WORK INSTRUCTIONS = Among the lines of data below, reproduce only those from the one with "theorem wrLccr2 (be" through the one with "theorem wrFdadr (n", exactly as they stand, both ends included.

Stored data
┌──

-- ==== Sys2Proof/Laws/PerInstr.lean ====
section
/-! SUPPORT. Statements made of every instruction, one lemma per constructor. `EncodingShape`: the command word of an
instruction has its ignored offset bits OFF[1:0] at 0 and its write bit W at 1 exactly for a write, and the encoding keeps the
byte lanes (30_encoding.md R100, R101). -/

namespace Sys2Proof.Laws.EncodingShape

open Sys2Proof

/-- The shape of the encoding of one instruction. -/
def Statement (i : Instr) : Prop :=
  (encode i).cmd.extractLsb' 0 2 = 0 ∧ (encode i).cmd.getLsbD 27 = i.isWrite ∧ (encode i).be = i.lanes

/-- The shape of an encoding whose command word is a constant with an index field at bit 2 or above. -/
theorem of_index {i : Instr} {value : Cmd} {lo idx : Nat} (hc : (encode i).cmd = withIndex value lo idx) (h2 : 2 ≤ lo)
    (h27 : (BitVec.ofNat 28 idx <<< lo).getLsbD 27 = false) (hv : value.extractLsb' 0 2 = 0)
    (hw : value.getLsbD 27 = i.isWrite) (hl : (encode i).be = i.lanes) : Statement i := by
  refine ⟨?_, ?_, hl⟩
  · rw [hc]
    ext k hk
    have hv := congrArg (fun v => v.getLsbD k) hv
    have hlo : k < lo := by omega
    simpa [withIndex, hlo, hk] using hv
  · rw [hc, withIndex, BitVec.getLsbD_or, h27, hw, Bool.or_false]

/-- The shape of an encoding whose command word is a constant. -/
theorem of_const {i : Instr} {value : Cmd} (hc : (encode i).cmd = value) (hv : value.extractLsb' 0 2 = 0)
    (hw : value.getLsbD 27 = i.isWrite) (hl : (encode i).be = i.lanes) : Statement i :=
  ⟨by rw [hc]; exact hv, by rw [hc]; exact hw, hl⟩

/-- The shape of an encoding whose command word is the word offset between the write bit and two zero bits. -/
theorem of_offset {i : Instr} {w : BitVec 1} {off : BitVec 25} (hc : (encode i).cmd = w ++ off ++ (0 : BitVec 2))
    (hw : w.getLsbD 0 = i.isWrite) (hl : (encode i).be = i.lanes) : Statement i := by
  refine ⟨?_, ?_, hl⟩
  · rw [hc]
    ext k hk
    simp only [BitVec.getElem_extractLsb', BitVec.getLsbD_append]
    simp [hk]
  · rw [hc, ← hw, BitVec.getLsbD_append, BitVec.getLsbD_append]
    rfl

theorem rdDcsr (ch : Channel) (be : Lanes) : Statement (.rdDcsr ch be) :=
  of_index rfl (by decide) (by revert ch; decide) (by decide) rfl rfl
theorem wrDcsr (ch : Channel) (be : Lanes) (data : Word) : Statement (.wrDcsr ch be data) :=
  of_index rfl (by decide) (by revert ch; decide) (by decide) rfl rfl
theorem rdDint (be : Lanes) : Statement (.rdDint be) := of_const (value := 0x00000F0) rfl (by decide) rfl rfl
theorem wrDint (be : Lanes) (data : Word) : Statement (.wrDint be data) := of_const (value := 0x80000F0) rfl (by decide) rfl rfl
theorem rdDdadr (ch : Channel) (be : Lanes) : Statement (.rdDdadr ch be) :=
  of_index rfl (by decide) (by revert ch; decide) (by decide) rfl rfl
theorem wrDdadr (ch : Channel) (be : Lanes) (data : Word) : Statement (.wrDdadr ch be data) :=
  of_index rfl (by decide) (by revert ch; decide) (by decide) rfl rfl
theorem rdDsadr (ch : Channel) (be : Lanes) : Statement (.rdDsadr ch be) :=
  of_index rfl (by decide) (by revert ch; decide) (by decide) rfl rfl
theorem wrDsadr (ch : Channel) (be : Lanes) (data : Word) : Statement (.wrDsadr ch be data) :=
  of_index rfl (by decide) (by revert ch; decide) (by decide) rfl rfl
theorem rdDtadr (ch : Channel) (be : Lanes) : Statement (.rdDtadr ch be) :=
  of_index rfl (by decide) (by revert ch; decide) (by decide) rfl rfl
theorem wrDtadr (ch : Channel) (be : Lanes) (data : Word) : Statement (.wrDtadr ch be data) :=
  of_index rfl (by decide) (by revert ch; decide) (by decide) rfl rfl
theorem rdDcmd (ch : Channel) (be : Lanes) : Statement (.rdDcmd ch be) :=
  of_index rfl (by decide) (by revert ch; decide) (by decide) rfl rfl
theorem wrDcmd (ch : Channel) (be : Lanes) (data : Word) : Statement (.wrDcmd ch be data) :=
  of_index rfl (by decide) (by revert ch; decide) (by decide) rfl rfl
theorem rdOsmr (i : Slot) (be : Lanes) : Statement (.rdOsmr i be) :=
  of_index rfl (by decide) (by revert i; decide) (by decide) rfl rfl
theorem wrOsmr (i : Slot) (be : Lanes) (data : Word) : Statement (.wrOsmr i be data) :=
  of_index rfl (by decide) (by revert i; decide) (by decide) rfl rfl
theorem rdOscr (be : Lanes) : Statement (.rdOscr be) := of_const (value := 0x0A00010) rfl (by decide) rfl rfl
theorem wrOscr (be : Lanes) (data : Word) : Statement (.wrOscr be data) := of_const (value := 0x8A00010) rfl (by decide) rfl rfl
theorem rdOssr (be : Lanes) : Statement (.rdOssr be) := of_const (value := 0x0A00014) rfl (by decide) rfl rfl
theorem wrOssr (be : Lanes) (data : Word) : Statement (.wrOssr be data) := of_const (value := 0x8A00014) rfl (by decide) rfl rfl
theorem rdOier (be : Lanes) : Statement (.rdOier be) := of_const (value := 0x0A0001C) rfl (by decide) rfl rfl
theorem wrOier (be : Lanes) (data : Word) : Statement (.wrOier be data) := of_const (value := 0x8A0001C) rfl (by decide) rfl rfl
theorem rdIcip (be : Lanes) : Statement (.rdIcip be) := of_const (value := 0x0D00000) rfl (by decide) rfl rfl
theorem wrIcip (be : Lanes) (data : Word) : Statement (.wrIcip be data) := of_const (value := 0x8D00000) rfl (by decide) rfl rfl
theorem rdIcmr (be : Lanes) : Statement (.rdIcmr be) := of_const (value := 0x0D00004) rfl (by decide) rfl rfl
theorem wrIcmr (be : Lanes) (data : Word) : Statement (.wrIcmr be data) := of_const (value := 0x8D00004) rfl (by decide) rfl rfl
theorem rdIclr (be : Lanes) : Statement (.rdIclr be) := of_const (value := 0x0D00008) rfl (by decide) rfl rfl
theorem wrIclr (be : Lanes) (data : Word) : Statement (.wrIclr be data) := of_const (value := 0x8D00008) rfl (by decide) rfl rfl
theorem rdIcfp (be : Lanes) : Statement (.rdIcfp be) := of_const (value := 0x0D0000C) rfl (by decide) rfl rfl
theorem wrIcfp (be : Lanes) (data : Word) : Statement (.wrIcfp be data) := of_const (value := 0x8D0000C) rfl (by decide) rfl rfl
theorem rdIcpr (be : Lanes) : Statement (.rdIcpr be) := of_const (value := 0x0D00010) rfl (by decide) rfl rfl
theorem wrIcpr (be : Lanes) (data : Word) : Statement (.wrIcpr be data) := of_const (value := 0x8D00010) rfl (by decide) rfl rfl
theorem rdLccr0 (be : Lanes) : Statement (.rdLccr0 be) := of_const (value := 0x4000000) rfl (by decide) rfl rfl
theorem wrLccr0 (be : Lanes) (data : Word) : Statement (.wrLccr0 be data) := of_const (value := 0xC000000) rfl (by decide) rfl rfl
theorem rdLccr2 (be : Lanes) : Statement (.rdLccr2 be) := of_const (value := 0x4000008) rfl (by decide) rfl rfl
theorem wrLccr2 (be : Lanes) (data : Word) : Statement (.wrLccr2 be data) := of_const (value := 0xC000008) rfl (by decide) rfl rfl
theorem rdLccr3 (be : Lanes) : Statement (.rdLccr3 be) := of_const (value := 0x400000C) rfl (by decide) rfl rfl
theorem wrLccr3 (be : Lanes) (data : Word) : Statement (.wrLccr3 be data) := of_const (value := 0xC00000C) rfl (by decide) rfl rfl
theorem rdLcsr (be : Lanes) : Statement (.rdLcsr be) := of_const (value := 0x4000038) rfl (by decide) rfl rfl
theorem wrLcsr (be : Lanes) (data : Word) : Statement (.wrLcsr be data) := of_const (value := 0xC000038) rfl (by decide) rfl rfl
theorem rdFdadr (n : LcdCh) (be : Lanes) : Statement (.rdFdadr n be) :=
  of_index rfl (by decide) (by revert n; decide) (by decide) rfl rfl
theorem wrFdadr (n : LcdCh) (be : Lanes) (data : Word) : Statement (.wrFdadr n be data) :=
  of_index rfl (by decide) (by revert n; decide) (by decide) rfl rfl
theorem rdFsadr (n : LcdCh) (be : Lanes) : Statement (.rdFsadr n be) :=
  of_index rfl (by decide) (by revert n; decide) (by decide) rfl rfl
theorem wrFsadr (n : LcdCh) (be : Lanes) (data : Word) : Statement (.wrFsadr n be data) :=
  of_index rfl (by decide) (by revert n; decide) (by decide) rfl rfl
theorem rdFidr (n : LcdCh) (be : Lanes) : Statement (.rdFidr n be) :=
  of_index rfl (by decide) (by revert n; decide) (by decide) rfl rfl
theorem wrFidr (n : LcdCh) (be : Lanes) (data : Word) : Statement (.wrFidr n be data) :=
  of_index rfl (by decide) (by revert n; decide) (by decide) rfl rfl
theorem rdLdcmd (n : LcdCh) (be : Lanes) : Statement (.rdLdcmd n be) :=
  of_index rfl (by decide) (by revert n; decide) (by decide) rfl rfl
theorem wrLdcmd (n : LcdCh) (be : Lanes) (data : Word) : Statement (.wrLdcmd n be data) :=
  of_index rfl (by decide) (by revert n; decide) (by decide) rfl rfl
theorem rdGplr0 (be : Lanes) : Statement (.rdGplr0 be) := of_const (value := 0x0E00000) rfl (by decide) rfl rfl
theorem wrGplr0 (be : Lanes) (data : Word) : Statement (.wrGplr0 be data) := of_const (value := 0x8E00000) rfl (by decide) rfl rfl
theorem rdGplr1 (be : Lanes) : Statement (.rdGplr1 be) := of_const (value := 0x0E00004) rfl (by decide) rfl rfl
theorem wrGplr1 (be : Lanes) (data : Word) : Statement (.wrGplr1 be data) := of_const (value := 0x8E00004) rfl (by decide) rfl rfl
theorem rdGplr2 (be : Lanes) : Statement (.rdGplr2 be) := of_const (value := 0x0E00008) rfl (by decide) rfl rfl
theorem wrGplr2 (be : Lanes) (data : Word) : Statement (.wrGplr2 be data) := of_const (value := 0x8E00008) rfl (by decide) rfl rfl
theorem rdGpdr0 (be : Lanes) : Statement (.rdGpdr0 be) := of_const (value := 0x0E0000C) rfl (by decide) rfl rfl
theorem wrGpdr0 (be : Lanes) (data : Word) : Statement (.wrGpdr0 be data) := of_const (value := 0x8E0000C) rfl (by decide) rfl rfl
theorem rdGpdr1 (be : Lanes) : Statement (.rdGpdr1 be) := of_const (value := 0x0E00010) rfl (by decide) rfl rfl
theorem wrGpdr1 (be : Lanes) (data : Word) : Statement (.wrGpdr1 be data) := of_const (value := 0x8E00010) rfl (by decide) rfl rfl
theorem rdGpdr2 (be : Lanes) : Statement (.rdGpdr2 be) := of_const (value := 0x0E00014) rfl (by decide) rfl rfl
theorem wrGpdr2 (be : Lanes) (data : Word) : Statement (.wrGpdr2 be data) := of_const (value := 0x8E00014) rfl (by decide) rfl rfl
theorem rdGpsr0 (be : Lanes) : Statement (.rdGpsr0 be) := of_const (value := 0x0E00018) rfl (by decide) rfl rfl
theorem wrGpsr0 (be : Lanes) (data : Word) : Statement (.wrGpsr0 be data) := of_const (value := 0x8E00018) rfl (by decide) rfl rfl
theorem rdGpsr1 (be : Lanes) : Statement (.rdGpsr1 be) := of_const (value := 0x0E0001C) rfl (by decide) rfl rfl
theorem wrGpsr1 (be : Lanes) (data : Word) : Statement (.wrGpsr1 be data) := of_const (value := 0x8E0001C) rfl (by decide) rfl rfl
theorem rdGpsr2 (be : Lanes) : Statement (.rdGpsr2 be) := of_const (value := 0x0E00020) rfl (by decide) rfl rfl
theorem wrGpsr2 (be : Lanes) (data : Word) : Statement (.wrGpsr2 be data) := of_const (value := 0x8E00020) rfl (by decide) rfl rfl
theorem rdGpcr0 (be : Lanes) : Statement (.rdGpcr0 be) := of_const (value := 0x0E00024) rfl (by decide) rfl rfl
theorem wrGpcr0 (be : Lanes) (data : Word) : Statement (.wrGpcr0 be data) := of_const (value := 0x8E00024) rfl (by decide) rfl rfl
theorem rdGpcr1 (be : Lanes) : Statement (.rdGpcr1 be) := of_const (value := 0x0E00028) rfl (by decide) rfl rfl
theorem wrGpcr1 (be : Lanes) (data : Word) : Statement (.wrGpcr1 be data) := of_const (value := 0x8E00028) rfl (by decide) rfl rfl
theorem rdGpcr2 (be : Lanes) : Statement (.rdGpcr2 be) := of_const (value := 0x0E0002C) rfl (by decide) rfl rfl
theorem wrGpcr2 (be : Lanes) (data : Word) : Statement (.wrGpcr2 be data) := of_const (value := 0x8E0002C) rfl (by decide) rfl rfl
theorem rdGrer0 (be : Lanes) : Statement (.rdGrer0 be) := of_const (value := 0x0E00030) rfl (by decide) rfl rfl
theorem wrGrer0 (be : Lanes) (data : Word) : Statement (.wrGrer0 be data) := of_const (value := 0x8E00030) rfl (by decide) rfl rfl
theorem rdGrer1 (be : Lanes) : Statement (.rdGrer1 be) := of_const (value := 0x0E00034) rfl (by decide) rfl rfl
theorem wrGrer1 (be : Lanes) (data : Word) : Statement (.wrGrer1 be data) := of_const (value := 0x8E00034) rfl (by decide) rfl rfl
theorem rdGrer2 (be : Lanes) : Statement (.rdGrer2 be) := of_const (value := 0x0E00038) rfl (by decide) rfl rfl
theorem wrGrer2 (be : Lanes) (data : Word) : Statement (.wrGrer2 be data) := of_const (value := 0x8E00038) rfl (by decide) rfl rfl
theorem rdGfer0 (be : Lanes) : Statement (.rdGfer0 be) := of_const (value := 0x0E0003C) rfl (by decide) rfl rfl
theorem wrGfer0 (be : Lanes) (data : Word) : Statement (.wrGfer0 be data) := of_const (value := 0x8E0003C) rfl (by decide) rfl rfl
theorem rdGfer1 (be : Lanes) : Statement (.rdGfer1 be) := of_const (value := 0x0E00040) rfl (by decide) rfl rfl
theorem wrGfer1 (be : Lanes) (data : Word) : Statement (.wrGfer1 be data) := of_const (value := 0x8E00040) rfl (by decide) rfl rfl
theorem rdGfer2 (be : Lanes) : Statement (.rdGfer2 be) := of_const (value := 0x0E00044) rfl (by decide) rfl rfl
theorem wrGfer2 (be : Lanes) (data : Word) : Statement (.wrGfer2 be data) := of_const (value := 0x8E00044) rfl (by decide) rfl rfl
theorem rdGedr0 (be : Lanes) : Statement (.rdGedr0 be) := of_const (value := 0x0E00048) rfl (by decide) rfl rfl
theorem wrGedr0 (be : Lanes) (data : Word) : Statement (.wrGedr0 be data) := of_const (value := 0x8E00048) rfl (by decide) rfl rfl
theorem rdGedr1 (be : Lanes) : Statement (.rdGedr1 be) := of_const (value := 0x0E0004C) rfl (by decide) rfl rfl
theorem wrGedr1 (be : Lanes) (data : Word) : Statement (.wrGedr1 be data) := of_const (value := 0x8E0004C) rfl (by decide) rfl rfl
theorem rdGedr2 (be : Lanes) : Statement (.rdGedr2 be) := of_const (value := 0x0E00050) rfl (by decide) rfl rfl
theorem wrGedr2 (be : Lanes) (data : Word) : Statement (.wrGedr2 be data) := of_const (value := 0x8E00050) rfl (by decide) rfl rfl
theorem rdAudio (word : Fin 32) (be : Lanes) : Statement (.rdAudio word be) :=
  of_index rfl (by decide) (by revert word; decide) (by decide) rfl rfl
theorem wrAudio (word : Fin 32) (be : Lanes) (data : Word) : Statement (.wrAudio word be data) :=
  of_index rfl (by decide) (by revert word; decide) (by decide) rfl rfl
theorem rdAudioTop (be : Lanes) : Statement (.rdAudioTop be) := of_const (value := 0x0400080) rfl (by decide) rfl rfl
theorem wrAudioTop (be : Lanes) (data : Word) : Statement (.wrAudioTop be data) := of_const (value := 0x8400080) rfl (by decide) rfl rfl
theorem rdUnmapped (off : BitVec 25) (be : Lanes) : Statement (.rdUnmapped off be) := of_offset rfl rfl rfl
theorem wrUnmapped (off : BitVec 25) (be : Lanes) (data : Word) : Statement (.wrUnmapped off be data) :=
  of_offset rfl rfl rfl

end Sys2Proof.Laws.EncodingShape
end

└──

OUTPUT FOR THIS TASK =
theorem wrLccr2 (be : Lanes) (data : Word) : Statement (.wrLccr2 be data) := of_const (value := 0xC000008) rfl (by decide) rfl rfl
theorem rdLccr3 (be : Lanes) : Statement (.rdLccr3 be) := of_const (value := 0x400000C) rfl (by decide) rfl rfl
theorem wrLccr3 (be : Lanes) (data : Word) : Statement (.wrLccr3 be data) := of_const (value := 0xC00000C) rfl (by decide) rfl rfl
theorem rdLcsr (be : Lanes) : Statement (.rdLcsr be) := of_const (value := 0x4000038) rfl (by decide) rfl rfl
theorem wrLcsr (be : Lanes) (data : Word) : Statement (.wrLcsr be data) := of_const (value := 0xC000038) rfl (by decide) rfl rfl
theorem rdFdadr (n : LcdCh) (be : Lanes) : Statement (.rdFdadr n be) :=
  of_index rfl (by decide) (by revert n; decide) (by decide) rfl rfl
theorem wrFdadr (n : LcdCh) (be : Lanes) (data : Word) : Statement (.wrFdadr n be data) :=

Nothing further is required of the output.